• [About this task]: All that should be output is the block of lines below from the line with "def fanBegin (s" to the line with "pkts := y.pkts.map fun j =>", both included, exactly as written.

• [Stored data entries]:
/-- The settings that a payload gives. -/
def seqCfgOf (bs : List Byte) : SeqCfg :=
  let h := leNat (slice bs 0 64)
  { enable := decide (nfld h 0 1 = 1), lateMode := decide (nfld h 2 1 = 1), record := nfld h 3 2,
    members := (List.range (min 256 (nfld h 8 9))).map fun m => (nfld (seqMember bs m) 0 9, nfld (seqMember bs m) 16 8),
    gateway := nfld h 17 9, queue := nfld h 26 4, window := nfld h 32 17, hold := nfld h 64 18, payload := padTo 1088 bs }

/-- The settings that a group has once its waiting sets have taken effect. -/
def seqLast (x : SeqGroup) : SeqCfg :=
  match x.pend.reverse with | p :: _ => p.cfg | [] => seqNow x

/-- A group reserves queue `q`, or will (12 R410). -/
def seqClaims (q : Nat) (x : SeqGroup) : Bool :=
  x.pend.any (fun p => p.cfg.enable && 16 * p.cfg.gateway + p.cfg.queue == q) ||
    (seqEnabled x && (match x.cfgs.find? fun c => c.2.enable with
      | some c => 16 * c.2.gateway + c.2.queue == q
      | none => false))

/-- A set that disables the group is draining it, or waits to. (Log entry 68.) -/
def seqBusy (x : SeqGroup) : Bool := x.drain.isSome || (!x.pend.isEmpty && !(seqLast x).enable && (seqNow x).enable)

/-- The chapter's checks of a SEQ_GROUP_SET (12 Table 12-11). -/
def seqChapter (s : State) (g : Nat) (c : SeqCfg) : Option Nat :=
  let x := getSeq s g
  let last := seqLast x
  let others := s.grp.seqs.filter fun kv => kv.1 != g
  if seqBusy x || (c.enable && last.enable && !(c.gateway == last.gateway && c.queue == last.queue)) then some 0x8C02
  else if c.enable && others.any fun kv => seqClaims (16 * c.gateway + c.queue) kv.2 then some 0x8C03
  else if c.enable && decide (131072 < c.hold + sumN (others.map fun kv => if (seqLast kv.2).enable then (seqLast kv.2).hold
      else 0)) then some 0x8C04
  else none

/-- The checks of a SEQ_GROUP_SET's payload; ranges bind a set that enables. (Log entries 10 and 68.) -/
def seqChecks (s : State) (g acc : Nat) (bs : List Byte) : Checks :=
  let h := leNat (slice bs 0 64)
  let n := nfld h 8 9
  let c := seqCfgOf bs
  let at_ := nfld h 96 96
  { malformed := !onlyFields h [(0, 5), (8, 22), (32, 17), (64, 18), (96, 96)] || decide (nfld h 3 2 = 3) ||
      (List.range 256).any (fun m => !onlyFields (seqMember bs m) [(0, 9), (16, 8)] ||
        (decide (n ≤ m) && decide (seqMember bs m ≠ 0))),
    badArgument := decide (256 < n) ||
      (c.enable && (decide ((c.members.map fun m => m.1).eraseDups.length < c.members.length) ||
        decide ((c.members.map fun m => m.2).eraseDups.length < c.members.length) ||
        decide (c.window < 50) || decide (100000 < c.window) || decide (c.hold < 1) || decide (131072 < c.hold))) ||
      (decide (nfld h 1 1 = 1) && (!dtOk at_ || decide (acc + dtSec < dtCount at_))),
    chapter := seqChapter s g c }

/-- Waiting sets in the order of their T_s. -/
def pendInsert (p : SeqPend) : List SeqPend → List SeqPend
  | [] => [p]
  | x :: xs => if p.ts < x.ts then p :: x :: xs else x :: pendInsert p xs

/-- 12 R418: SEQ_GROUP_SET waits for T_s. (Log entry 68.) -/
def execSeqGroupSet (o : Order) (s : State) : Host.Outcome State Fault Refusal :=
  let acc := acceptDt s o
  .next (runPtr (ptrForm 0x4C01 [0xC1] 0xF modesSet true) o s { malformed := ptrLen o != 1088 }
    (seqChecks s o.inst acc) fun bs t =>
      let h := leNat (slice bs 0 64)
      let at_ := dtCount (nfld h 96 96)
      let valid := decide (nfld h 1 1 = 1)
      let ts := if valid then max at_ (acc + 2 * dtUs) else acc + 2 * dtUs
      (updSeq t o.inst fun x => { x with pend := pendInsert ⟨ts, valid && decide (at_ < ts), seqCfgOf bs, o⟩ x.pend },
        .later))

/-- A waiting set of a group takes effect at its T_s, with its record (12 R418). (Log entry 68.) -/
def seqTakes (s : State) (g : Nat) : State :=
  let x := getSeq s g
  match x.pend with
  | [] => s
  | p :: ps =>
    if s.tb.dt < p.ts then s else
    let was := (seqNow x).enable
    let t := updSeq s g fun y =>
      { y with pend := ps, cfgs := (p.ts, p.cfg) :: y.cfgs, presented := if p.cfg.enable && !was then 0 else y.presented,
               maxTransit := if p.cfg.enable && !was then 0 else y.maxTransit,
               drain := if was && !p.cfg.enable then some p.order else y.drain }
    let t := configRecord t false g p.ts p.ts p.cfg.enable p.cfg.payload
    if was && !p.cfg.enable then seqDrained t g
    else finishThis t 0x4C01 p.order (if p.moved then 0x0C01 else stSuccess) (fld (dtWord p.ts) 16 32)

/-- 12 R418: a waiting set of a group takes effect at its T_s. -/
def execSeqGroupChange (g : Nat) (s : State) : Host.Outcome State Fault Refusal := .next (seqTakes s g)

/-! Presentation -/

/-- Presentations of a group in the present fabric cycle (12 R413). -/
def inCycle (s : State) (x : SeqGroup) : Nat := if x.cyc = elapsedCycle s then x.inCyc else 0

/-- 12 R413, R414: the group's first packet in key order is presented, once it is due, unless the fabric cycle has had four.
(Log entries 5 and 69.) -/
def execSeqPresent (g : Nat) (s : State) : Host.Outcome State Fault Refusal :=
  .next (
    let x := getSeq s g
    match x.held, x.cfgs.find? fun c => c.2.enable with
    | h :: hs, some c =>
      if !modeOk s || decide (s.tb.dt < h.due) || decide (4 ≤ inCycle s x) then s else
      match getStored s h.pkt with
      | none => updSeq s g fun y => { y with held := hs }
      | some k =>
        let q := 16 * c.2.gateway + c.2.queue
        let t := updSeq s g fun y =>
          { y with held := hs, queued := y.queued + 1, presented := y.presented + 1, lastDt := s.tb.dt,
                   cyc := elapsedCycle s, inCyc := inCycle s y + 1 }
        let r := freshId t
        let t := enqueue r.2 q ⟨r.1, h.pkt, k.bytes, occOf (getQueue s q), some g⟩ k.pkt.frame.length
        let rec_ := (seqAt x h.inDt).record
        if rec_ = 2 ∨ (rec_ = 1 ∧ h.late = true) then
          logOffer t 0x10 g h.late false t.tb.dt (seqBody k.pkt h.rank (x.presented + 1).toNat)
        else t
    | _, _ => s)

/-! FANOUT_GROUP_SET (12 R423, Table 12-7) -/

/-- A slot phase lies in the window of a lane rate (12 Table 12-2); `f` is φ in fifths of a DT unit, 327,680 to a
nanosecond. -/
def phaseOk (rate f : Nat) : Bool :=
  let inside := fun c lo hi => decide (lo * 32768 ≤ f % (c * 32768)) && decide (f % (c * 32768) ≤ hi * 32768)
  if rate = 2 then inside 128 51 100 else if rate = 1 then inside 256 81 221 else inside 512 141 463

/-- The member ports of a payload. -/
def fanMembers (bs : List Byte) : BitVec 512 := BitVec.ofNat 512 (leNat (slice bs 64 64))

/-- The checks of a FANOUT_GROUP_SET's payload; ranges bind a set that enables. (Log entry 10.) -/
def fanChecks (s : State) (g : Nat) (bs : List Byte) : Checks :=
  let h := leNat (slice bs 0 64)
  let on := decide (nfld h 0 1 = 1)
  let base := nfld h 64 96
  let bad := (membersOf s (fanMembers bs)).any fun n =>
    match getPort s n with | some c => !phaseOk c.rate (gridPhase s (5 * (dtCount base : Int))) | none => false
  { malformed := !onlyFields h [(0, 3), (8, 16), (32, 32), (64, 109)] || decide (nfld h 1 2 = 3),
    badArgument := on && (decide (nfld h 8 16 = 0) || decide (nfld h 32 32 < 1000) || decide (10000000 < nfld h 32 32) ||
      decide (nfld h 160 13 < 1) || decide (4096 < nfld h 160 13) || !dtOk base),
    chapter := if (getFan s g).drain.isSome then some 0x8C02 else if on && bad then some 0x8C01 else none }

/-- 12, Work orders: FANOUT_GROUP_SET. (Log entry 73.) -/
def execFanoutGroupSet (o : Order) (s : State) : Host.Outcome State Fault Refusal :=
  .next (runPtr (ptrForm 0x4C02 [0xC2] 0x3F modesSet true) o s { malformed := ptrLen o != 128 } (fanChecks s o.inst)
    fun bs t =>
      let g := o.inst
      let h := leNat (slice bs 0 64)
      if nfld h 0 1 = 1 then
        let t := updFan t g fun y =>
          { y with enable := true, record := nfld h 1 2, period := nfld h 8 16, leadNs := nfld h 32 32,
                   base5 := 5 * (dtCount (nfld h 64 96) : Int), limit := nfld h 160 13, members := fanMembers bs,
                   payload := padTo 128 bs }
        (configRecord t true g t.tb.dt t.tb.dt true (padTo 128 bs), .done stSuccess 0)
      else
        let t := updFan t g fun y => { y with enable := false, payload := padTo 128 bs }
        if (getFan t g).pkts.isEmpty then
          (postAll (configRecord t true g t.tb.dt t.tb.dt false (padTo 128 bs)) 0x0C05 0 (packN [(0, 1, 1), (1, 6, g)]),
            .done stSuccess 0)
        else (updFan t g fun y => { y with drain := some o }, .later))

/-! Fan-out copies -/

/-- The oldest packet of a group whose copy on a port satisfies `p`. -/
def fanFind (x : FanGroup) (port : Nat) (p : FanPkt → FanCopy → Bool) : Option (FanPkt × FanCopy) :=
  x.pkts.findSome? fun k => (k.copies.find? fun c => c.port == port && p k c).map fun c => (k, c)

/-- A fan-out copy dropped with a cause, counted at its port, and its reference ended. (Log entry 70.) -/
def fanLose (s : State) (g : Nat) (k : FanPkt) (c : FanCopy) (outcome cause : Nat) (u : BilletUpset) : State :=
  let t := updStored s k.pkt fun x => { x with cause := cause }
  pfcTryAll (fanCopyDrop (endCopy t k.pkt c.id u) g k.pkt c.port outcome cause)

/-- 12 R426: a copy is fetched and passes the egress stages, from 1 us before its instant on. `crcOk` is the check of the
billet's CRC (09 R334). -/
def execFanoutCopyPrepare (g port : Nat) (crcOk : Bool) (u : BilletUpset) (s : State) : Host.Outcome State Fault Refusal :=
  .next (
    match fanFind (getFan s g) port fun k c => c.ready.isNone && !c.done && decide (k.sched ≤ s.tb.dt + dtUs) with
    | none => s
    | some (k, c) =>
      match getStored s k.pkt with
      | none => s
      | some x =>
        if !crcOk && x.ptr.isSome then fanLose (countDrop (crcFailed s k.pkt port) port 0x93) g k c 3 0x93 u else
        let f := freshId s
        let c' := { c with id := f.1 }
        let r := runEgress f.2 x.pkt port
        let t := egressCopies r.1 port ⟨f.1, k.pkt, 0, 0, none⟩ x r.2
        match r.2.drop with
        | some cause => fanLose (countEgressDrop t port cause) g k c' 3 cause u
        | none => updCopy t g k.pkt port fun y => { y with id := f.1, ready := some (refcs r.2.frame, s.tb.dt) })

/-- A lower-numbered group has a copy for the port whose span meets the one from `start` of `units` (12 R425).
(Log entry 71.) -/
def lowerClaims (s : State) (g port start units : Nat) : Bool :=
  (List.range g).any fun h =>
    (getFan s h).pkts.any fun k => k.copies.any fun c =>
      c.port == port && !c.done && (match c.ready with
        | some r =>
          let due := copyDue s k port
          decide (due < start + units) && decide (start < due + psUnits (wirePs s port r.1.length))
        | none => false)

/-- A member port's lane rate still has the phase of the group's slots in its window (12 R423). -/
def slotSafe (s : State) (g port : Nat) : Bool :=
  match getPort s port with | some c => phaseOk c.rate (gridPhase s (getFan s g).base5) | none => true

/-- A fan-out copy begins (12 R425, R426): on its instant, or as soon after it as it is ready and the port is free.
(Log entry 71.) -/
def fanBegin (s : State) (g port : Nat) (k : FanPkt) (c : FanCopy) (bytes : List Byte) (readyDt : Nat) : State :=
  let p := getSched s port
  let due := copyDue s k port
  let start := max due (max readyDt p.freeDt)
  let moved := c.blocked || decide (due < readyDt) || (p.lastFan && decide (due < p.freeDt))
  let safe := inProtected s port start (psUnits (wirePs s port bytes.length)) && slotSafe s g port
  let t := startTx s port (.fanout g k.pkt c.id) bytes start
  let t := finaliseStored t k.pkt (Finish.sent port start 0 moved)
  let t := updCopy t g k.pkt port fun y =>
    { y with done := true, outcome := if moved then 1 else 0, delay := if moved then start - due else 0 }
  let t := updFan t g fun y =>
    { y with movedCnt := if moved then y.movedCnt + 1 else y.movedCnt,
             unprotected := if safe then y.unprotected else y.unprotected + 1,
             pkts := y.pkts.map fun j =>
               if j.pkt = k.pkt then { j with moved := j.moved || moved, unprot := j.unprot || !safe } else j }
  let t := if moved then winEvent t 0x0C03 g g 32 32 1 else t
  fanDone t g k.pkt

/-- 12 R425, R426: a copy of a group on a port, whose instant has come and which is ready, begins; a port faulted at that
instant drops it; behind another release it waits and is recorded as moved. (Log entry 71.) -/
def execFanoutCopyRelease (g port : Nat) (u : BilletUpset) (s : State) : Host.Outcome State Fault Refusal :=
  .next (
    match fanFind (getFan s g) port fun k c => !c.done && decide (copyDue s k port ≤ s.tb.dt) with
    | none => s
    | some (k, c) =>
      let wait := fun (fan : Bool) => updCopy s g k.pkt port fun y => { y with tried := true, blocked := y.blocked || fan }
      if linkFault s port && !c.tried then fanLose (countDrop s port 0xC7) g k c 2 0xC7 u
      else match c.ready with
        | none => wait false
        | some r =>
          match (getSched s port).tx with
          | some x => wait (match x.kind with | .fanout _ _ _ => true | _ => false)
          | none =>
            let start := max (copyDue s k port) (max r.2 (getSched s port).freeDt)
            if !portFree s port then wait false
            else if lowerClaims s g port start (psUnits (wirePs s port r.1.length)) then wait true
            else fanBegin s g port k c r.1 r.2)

• [Task answer]:
def fanBegin (s : State) (g port : Nat) (k : FanPkt) (c : FanCopy) (bytes : List Byte) (readyDt : Nat) : State :=
  let p := getSched s port
  let due := copyDue s k port
  let start := max due (max readyDt p.freeDt)
  let moved := c.blocked || decide (due < readyDt) || (p.lastFan && decide (due < p.freeDt))
  let safe := inProtected s port start (psUnits (wirePs s port bytes.length)) && slotSafe s g port
  let t := startTx s port (.fanout g k.pkt c.id) bytes start
  let t := finaliseStored t k.pkt (Finish.sent port start 0 moved)
  let t := updCopy t g k.pkt port fun y =>
    { y with done := true, outcome := if moved then 1 else 0, delay := if moved then start - due else 0 }
  let t := updFan t g fun y =>
    { y with movedCnt := if moved then y.movedCnt + 1 else y.movedCnt,
             unprotected := if safe then y.unprotected else y.unprotected + 1,
             pkts := y.pkts.map fun j =>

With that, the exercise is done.